TASK PROMPT:
Return the lines below that contain the word "numbers".

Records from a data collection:
====================
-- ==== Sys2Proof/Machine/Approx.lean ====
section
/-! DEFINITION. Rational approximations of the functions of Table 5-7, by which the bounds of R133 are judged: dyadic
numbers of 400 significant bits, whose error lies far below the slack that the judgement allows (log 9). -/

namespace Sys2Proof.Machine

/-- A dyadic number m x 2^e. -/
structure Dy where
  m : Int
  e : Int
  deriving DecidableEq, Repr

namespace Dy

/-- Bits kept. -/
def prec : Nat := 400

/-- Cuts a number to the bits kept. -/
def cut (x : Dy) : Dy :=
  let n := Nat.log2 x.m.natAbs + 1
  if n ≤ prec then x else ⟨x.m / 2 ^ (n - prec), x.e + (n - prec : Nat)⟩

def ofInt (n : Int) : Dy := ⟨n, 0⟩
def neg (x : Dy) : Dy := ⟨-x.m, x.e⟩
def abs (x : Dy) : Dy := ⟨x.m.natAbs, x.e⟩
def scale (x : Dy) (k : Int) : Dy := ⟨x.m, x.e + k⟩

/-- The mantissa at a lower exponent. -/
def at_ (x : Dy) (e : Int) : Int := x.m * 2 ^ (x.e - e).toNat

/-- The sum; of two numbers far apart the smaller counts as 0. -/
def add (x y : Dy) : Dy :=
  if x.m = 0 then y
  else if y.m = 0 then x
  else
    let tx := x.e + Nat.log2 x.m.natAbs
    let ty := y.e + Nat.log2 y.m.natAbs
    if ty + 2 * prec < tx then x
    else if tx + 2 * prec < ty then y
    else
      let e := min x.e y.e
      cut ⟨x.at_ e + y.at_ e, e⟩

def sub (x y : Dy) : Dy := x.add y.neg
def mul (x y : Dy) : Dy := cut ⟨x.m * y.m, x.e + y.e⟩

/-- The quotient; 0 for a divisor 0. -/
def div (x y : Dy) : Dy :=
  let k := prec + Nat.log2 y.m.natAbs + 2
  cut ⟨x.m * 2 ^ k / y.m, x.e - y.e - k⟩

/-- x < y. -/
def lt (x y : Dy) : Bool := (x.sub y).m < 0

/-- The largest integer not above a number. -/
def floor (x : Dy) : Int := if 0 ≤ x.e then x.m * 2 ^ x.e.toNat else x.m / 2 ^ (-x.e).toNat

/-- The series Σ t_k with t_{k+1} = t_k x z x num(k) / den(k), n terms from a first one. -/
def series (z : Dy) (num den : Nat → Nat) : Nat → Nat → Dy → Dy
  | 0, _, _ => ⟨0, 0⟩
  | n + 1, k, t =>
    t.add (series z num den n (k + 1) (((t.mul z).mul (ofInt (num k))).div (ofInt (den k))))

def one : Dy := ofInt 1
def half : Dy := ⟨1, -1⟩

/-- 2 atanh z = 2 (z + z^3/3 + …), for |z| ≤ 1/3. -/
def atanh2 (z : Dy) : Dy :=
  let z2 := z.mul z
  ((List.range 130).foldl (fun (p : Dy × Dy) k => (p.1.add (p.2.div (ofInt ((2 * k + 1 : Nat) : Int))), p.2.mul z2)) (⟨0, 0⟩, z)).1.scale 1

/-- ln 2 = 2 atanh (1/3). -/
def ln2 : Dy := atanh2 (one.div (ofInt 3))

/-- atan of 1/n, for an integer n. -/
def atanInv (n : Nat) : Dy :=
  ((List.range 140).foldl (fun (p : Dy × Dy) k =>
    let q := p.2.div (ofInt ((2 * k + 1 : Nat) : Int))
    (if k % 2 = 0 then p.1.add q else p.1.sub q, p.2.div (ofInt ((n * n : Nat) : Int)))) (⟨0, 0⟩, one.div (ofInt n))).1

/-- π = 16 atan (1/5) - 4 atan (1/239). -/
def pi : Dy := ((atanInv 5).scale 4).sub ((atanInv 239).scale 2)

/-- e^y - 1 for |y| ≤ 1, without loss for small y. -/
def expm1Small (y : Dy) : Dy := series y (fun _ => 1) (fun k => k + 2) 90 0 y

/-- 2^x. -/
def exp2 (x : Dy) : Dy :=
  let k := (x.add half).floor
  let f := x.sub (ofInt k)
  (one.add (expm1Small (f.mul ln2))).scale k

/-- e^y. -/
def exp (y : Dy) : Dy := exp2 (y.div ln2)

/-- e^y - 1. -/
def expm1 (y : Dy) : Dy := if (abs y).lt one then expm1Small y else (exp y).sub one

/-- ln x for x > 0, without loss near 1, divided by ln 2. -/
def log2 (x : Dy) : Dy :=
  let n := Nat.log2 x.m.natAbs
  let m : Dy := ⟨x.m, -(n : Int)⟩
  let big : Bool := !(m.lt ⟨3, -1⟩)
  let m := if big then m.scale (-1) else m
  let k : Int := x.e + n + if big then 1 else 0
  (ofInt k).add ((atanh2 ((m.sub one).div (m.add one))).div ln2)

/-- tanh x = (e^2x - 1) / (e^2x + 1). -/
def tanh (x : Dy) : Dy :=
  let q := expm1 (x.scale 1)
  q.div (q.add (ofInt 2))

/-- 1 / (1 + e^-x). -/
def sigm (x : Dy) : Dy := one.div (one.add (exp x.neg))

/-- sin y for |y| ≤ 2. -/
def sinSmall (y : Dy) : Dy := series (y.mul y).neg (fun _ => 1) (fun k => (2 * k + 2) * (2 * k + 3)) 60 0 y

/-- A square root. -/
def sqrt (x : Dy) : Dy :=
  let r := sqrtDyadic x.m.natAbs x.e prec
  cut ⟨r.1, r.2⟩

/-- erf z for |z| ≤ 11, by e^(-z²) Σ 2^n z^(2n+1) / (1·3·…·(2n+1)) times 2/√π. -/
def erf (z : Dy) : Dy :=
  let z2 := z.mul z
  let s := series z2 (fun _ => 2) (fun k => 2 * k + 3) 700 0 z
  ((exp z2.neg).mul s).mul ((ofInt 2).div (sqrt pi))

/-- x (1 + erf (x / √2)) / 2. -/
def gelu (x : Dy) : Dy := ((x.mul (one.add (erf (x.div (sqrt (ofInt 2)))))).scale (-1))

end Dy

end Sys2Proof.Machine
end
====================
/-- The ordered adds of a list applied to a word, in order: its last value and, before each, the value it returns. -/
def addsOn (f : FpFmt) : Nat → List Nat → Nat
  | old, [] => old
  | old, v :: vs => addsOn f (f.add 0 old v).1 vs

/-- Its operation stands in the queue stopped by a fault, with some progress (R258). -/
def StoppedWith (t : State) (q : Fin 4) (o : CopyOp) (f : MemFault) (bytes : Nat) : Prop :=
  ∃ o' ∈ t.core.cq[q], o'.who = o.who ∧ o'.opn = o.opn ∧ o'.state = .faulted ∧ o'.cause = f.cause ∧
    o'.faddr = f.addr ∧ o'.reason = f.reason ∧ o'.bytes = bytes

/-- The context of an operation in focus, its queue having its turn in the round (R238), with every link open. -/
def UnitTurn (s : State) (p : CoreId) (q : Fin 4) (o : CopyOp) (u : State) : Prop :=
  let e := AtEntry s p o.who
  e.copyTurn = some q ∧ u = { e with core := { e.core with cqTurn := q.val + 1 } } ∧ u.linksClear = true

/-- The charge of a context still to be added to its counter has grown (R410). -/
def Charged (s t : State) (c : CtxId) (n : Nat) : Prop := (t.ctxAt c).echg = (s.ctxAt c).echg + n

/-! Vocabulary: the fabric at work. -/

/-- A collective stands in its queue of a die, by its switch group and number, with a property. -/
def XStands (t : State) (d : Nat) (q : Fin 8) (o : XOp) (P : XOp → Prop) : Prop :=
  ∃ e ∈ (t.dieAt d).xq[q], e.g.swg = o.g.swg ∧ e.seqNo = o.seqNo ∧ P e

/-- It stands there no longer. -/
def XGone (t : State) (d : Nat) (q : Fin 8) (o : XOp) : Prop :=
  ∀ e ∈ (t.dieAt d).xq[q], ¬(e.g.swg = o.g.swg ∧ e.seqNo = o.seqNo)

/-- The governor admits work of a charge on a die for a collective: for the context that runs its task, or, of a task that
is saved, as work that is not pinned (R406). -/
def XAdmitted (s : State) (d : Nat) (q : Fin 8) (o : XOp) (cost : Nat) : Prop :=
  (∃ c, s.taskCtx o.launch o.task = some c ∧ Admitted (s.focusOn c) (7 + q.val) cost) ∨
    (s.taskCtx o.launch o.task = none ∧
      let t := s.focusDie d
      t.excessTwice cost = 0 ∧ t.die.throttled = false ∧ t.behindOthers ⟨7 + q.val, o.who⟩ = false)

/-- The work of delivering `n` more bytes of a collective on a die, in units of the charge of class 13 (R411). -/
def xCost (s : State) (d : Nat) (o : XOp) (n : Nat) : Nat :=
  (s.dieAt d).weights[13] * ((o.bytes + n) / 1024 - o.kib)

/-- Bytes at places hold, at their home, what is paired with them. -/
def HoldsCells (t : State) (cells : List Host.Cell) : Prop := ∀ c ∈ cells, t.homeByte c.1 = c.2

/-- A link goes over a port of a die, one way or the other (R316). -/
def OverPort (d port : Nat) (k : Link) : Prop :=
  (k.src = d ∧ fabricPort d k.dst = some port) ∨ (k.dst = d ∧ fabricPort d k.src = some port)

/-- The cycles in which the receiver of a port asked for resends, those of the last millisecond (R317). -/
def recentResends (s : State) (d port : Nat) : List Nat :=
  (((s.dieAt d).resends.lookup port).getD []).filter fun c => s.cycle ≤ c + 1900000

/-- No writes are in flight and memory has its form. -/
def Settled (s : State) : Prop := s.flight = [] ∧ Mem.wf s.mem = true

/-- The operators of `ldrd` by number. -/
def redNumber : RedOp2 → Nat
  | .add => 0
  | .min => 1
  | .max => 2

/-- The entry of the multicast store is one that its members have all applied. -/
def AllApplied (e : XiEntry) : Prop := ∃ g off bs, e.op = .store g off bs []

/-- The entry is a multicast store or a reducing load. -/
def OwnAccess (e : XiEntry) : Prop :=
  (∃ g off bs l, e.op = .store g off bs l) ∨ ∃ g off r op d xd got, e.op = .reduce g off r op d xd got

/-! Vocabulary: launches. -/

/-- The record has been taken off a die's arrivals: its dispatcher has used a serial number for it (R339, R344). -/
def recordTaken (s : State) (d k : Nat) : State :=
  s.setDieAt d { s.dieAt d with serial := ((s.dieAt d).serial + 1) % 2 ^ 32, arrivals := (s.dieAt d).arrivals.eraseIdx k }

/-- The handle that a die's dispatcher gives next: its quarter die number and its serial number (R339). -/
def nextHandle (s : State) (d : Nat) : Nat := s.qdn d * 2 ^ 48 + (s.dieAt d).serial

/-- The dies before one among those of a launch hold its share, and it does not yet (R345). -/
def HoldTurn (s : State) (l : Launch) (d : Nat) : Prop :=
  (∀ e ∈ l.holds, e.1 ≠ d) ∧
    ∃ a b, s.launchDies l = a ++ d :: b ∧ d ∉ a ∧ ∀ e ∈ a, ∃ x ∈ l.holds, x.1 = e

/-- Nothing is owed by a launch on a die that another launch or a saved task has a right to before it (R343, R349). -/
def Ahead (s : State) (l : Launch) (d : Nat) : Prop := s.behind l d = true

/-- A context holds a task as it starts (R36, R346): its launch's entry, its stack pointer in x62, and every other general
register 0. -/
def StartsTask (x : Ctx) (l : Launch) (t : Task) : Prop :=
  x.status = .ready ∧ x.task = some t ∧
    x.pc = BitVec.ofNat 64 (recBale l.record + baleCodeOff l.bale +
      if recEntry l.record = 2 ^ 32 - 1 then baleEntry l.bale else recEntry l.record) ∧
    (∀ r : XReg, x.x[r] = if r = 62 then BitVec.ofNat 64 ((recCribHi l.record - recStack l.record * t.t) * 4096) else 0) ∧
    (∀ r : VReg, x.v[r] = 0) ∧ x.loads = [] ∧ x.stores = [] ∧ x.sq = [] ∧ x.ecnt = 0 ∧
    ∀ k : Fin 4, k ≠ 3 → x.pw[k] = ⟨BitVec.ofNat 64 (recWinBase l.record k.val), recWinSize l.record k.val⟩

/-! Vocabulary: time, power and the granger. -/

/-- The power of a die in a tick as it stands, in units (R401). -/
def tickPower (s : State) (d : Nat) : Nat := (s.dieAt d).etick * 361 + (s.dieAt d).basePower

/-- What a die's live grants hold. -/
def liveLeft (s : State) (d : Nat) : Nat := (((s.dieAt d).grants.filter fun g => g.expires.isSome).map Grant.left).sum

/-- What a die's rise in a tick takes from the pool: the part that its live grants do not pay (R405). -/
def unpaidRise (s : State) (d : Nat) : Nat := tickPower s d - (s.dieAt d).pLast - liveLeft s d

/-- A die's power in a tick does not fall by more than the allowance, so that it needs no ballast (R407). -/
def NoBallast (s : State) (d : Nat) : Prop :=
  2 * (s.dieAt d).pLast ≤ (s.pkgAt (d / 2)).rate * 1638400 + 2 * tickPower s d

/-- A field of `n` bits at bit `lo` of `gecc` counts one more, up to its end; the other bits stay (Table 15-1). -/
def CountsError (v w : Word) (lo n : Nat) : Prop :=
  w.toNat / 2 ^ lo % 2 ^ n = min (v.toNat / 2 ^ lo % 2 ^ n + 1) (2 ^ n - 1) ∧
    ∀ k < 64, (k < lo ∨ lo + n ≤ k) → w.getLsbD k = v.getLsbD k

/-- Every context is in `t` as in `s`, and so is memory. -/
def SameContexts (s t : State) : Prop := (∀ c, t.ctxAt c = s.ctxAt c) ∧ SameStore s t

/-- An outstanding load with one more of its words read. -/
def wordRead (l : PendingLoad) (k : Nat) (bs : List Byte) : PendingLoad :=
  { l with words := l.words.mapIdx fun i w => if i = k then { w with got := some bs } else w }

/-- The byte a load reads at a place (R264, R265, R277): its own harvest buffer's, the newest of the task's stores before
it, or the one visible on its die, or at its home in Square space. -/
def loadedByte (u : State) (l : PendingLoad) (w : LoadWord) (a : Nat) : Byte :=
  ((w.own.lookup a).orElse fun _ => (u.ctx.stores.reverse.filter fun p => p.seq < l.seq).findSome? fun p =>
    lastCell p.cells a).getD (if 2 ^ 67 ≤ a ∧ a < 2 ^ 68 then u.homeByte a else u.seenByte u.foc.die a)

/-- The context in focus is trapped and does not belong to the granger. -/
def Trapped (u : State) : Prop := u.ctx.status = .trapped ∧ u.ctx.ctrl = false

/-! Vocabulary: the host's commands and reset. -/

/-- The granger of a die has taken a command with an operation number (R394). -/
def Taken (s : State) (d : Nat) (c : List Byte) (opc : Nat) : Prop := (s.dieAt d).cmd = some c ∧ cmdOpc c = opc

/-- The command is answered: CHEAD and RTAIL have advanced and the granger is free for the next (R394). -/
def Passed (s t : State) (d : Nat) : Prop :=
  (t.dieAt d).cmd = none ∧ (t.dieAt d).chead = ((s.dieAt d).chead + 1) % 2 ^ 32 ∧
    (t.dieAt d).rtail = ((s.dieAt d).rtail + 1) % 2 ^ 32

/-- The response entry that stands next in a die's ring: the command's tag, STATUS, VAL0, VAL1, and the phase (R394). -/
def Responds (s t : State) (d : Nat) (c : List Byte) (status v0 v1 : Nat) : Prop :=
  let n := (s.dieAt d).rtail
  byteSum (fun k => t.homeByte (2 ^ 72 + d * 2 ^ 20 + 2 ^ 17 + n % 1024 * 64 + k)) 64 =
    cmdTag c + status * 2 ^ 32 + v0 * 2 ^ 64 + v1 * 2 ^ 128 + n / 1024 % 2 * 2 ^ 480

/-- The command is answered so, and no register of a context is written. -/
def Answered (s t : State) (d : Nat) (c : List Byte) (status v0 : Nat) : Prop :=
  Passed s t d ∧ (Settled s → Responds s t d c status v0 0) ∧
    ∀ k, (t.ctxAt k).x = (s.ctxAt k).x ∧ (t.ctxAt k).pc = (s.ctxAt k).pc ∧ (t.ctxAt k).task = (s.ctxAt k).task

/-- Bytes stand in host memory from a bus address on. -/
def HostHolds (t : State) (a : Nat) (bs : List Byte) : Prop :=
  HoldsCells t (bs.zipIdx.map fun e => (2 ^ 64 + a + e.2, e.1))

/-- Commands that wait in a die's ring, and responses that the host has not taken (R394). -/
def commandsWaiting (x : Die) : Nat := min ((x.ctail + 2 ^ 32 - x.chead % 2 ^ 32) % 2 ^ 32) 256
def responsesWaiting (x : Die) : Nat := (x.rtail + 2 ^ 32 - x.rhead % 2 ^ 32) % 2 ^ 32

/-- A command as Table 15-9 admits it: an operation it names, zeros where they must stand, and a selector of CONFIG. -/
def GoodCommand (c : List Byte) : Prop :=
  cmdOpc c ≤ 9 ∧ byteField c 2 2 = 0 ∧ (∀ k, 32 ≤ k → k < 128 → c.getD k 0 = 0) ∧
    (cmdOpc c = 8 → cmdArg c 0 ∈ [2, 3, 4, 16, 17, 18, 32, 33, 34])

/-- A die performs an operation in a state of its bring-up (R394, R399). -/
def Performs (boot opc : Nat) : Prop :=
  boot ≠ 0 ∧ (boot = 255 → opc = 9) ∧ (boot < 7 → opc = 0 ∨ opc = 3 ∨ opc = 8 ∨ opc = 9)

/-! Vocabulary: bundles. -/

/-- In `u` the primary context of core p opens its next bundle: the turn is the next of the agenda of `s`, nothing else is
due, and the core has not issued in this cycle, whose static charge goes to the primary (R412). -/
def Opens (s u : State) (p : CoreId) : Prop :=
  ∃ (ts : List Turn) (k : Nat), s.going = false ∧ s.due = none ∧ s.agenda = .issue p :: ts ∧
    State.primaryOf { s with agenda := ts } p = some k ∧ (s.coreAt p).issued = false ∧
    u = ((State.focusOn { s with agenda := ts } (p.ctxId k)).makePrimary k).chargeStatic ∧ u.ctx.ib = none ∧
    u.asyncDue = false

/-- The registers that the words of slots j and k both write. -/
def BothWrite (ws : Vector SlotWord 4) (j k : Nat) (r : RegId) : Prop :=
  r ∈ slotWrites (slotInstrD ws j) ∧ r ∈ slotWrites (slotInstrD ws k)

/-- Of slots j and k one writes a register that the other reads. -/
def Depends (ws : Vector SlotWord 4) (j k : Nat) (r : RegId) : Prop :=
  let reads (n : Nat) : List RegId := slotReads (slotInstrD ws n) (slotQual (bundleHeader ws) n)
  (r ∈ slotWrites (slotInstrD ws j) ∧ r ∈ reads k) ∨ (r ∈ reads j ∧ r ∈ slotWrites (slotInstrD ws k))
====================
TASK RESPONSE:
numbers of 400 significant bits, whose error lies far below the slack that the judgement allows (log 9). -/
/-- The sum; of two numbers far apart the smaller counts as 0. -/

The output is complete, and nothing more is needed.